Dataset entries
▼

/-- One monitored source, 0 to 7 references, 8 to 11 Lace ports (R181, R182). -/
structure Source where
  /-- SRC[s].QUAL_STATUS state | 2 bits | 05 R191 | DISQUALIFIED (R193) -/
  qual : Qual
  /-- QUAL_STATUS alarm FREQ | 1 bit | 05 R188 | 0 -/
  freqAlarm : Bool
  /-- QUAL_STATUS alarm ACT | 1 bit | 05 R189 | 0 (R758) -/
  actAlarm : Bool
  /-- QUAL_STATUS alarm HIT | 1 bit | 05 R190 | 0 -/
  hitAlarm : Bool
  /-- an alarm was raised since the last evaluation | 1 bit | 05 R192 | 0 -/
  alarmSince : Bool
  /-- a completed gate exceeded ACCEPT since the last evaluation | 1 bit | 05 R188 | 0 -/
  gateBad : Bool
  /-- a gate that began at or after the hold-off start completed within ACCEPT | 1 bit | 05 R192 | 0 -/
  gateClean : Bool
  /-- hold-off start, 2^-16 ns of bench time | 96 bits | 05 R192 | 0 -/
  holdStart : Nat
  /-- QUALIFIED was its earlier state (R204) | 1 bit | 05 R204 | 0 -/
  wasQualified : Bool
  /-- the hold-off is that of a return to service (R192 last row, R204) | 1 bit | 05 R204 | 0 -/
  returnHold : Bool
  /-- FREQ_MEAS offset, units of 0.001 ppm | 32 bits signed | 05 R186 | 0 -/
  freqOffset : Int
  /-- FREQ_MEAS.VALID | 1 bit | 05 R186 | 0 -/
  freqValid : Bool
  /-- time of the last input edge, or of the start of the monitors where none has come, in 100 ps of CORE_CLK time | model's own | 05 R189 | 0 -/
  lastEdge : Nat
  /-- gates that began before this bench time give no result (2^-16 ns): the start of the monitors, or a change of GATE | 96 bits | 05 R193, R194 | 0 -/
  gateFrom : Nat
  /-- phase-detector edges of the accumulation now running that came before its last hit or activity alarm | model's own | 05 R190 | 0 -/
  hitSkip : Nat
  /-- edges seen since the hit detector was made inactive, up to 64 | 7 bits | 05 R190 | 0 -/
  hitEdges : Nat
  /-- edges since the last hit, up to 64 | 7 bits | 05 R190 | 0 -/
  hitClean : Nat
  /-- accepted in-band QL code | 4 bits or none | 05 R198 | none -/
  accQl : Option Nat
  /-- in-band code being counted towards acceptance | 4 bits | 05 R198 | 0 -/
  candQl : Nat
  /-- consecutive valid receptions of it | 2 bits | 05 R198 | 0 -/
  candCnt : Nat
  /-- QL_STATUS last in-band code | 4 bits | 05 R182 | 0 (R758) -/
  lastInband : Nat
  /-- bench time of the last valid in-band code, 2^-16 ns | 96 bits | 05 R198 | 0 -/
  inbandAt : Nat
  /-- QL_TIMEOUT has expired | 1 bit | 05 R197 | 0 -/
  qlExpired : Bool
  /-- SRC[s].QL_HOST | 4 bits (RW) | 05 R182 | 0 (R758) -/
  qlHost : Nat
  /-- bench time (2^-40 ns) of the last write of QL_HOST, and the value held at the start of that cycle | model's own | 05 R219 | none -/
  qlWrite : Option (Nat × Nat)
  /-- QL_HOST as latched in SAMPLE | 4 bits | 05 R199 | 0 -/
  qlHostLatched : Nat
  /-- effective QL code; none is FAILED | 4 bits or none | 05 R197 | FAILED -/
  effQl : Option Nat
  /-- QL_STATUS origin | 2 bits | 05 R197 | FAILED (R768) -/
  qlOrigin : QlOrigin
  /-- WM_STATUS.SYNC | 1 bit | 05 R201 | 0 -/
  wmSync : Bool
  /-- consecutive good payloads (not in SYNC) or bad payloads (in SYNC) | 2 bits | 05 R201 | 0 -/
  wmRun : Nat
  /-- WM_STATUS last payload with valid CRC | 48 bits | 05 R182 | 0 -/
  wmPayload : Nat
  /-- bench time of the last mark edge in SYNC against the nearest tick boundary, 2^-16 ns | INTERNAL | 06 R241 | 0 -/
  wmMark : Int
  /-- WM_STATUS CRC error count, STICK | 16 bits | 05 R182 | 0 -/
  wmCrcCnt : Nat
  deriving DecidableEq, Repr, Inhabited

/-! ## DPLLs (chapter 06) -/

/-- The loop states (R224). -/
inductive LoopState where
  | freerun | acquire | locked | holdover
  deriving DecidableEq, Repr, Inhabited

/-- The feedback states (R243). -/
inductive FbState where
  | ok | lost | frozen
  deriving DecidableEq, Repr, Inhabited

▲

- PROMPT: Show me all lines in the records that contain "none".

- RESPONSE TO THIS TASK:
  /-- time of the last input edge, or of the start of the monitors where none has come, in 100 ps of CORE_CLK time | model's own | 05 R189 | 0 -/
  /-- accepted in-band QL code | 4 bits or none | 05 R198 | none -/
  /-- bench time (2^-40 ns) of the last write of QL_HOST, and the value held at the start of that cycle | model's own | 05 R219 | none -/
  /-- effective QL code; none is FAILED | 4 bits or none | 05 R197 | FAILED -/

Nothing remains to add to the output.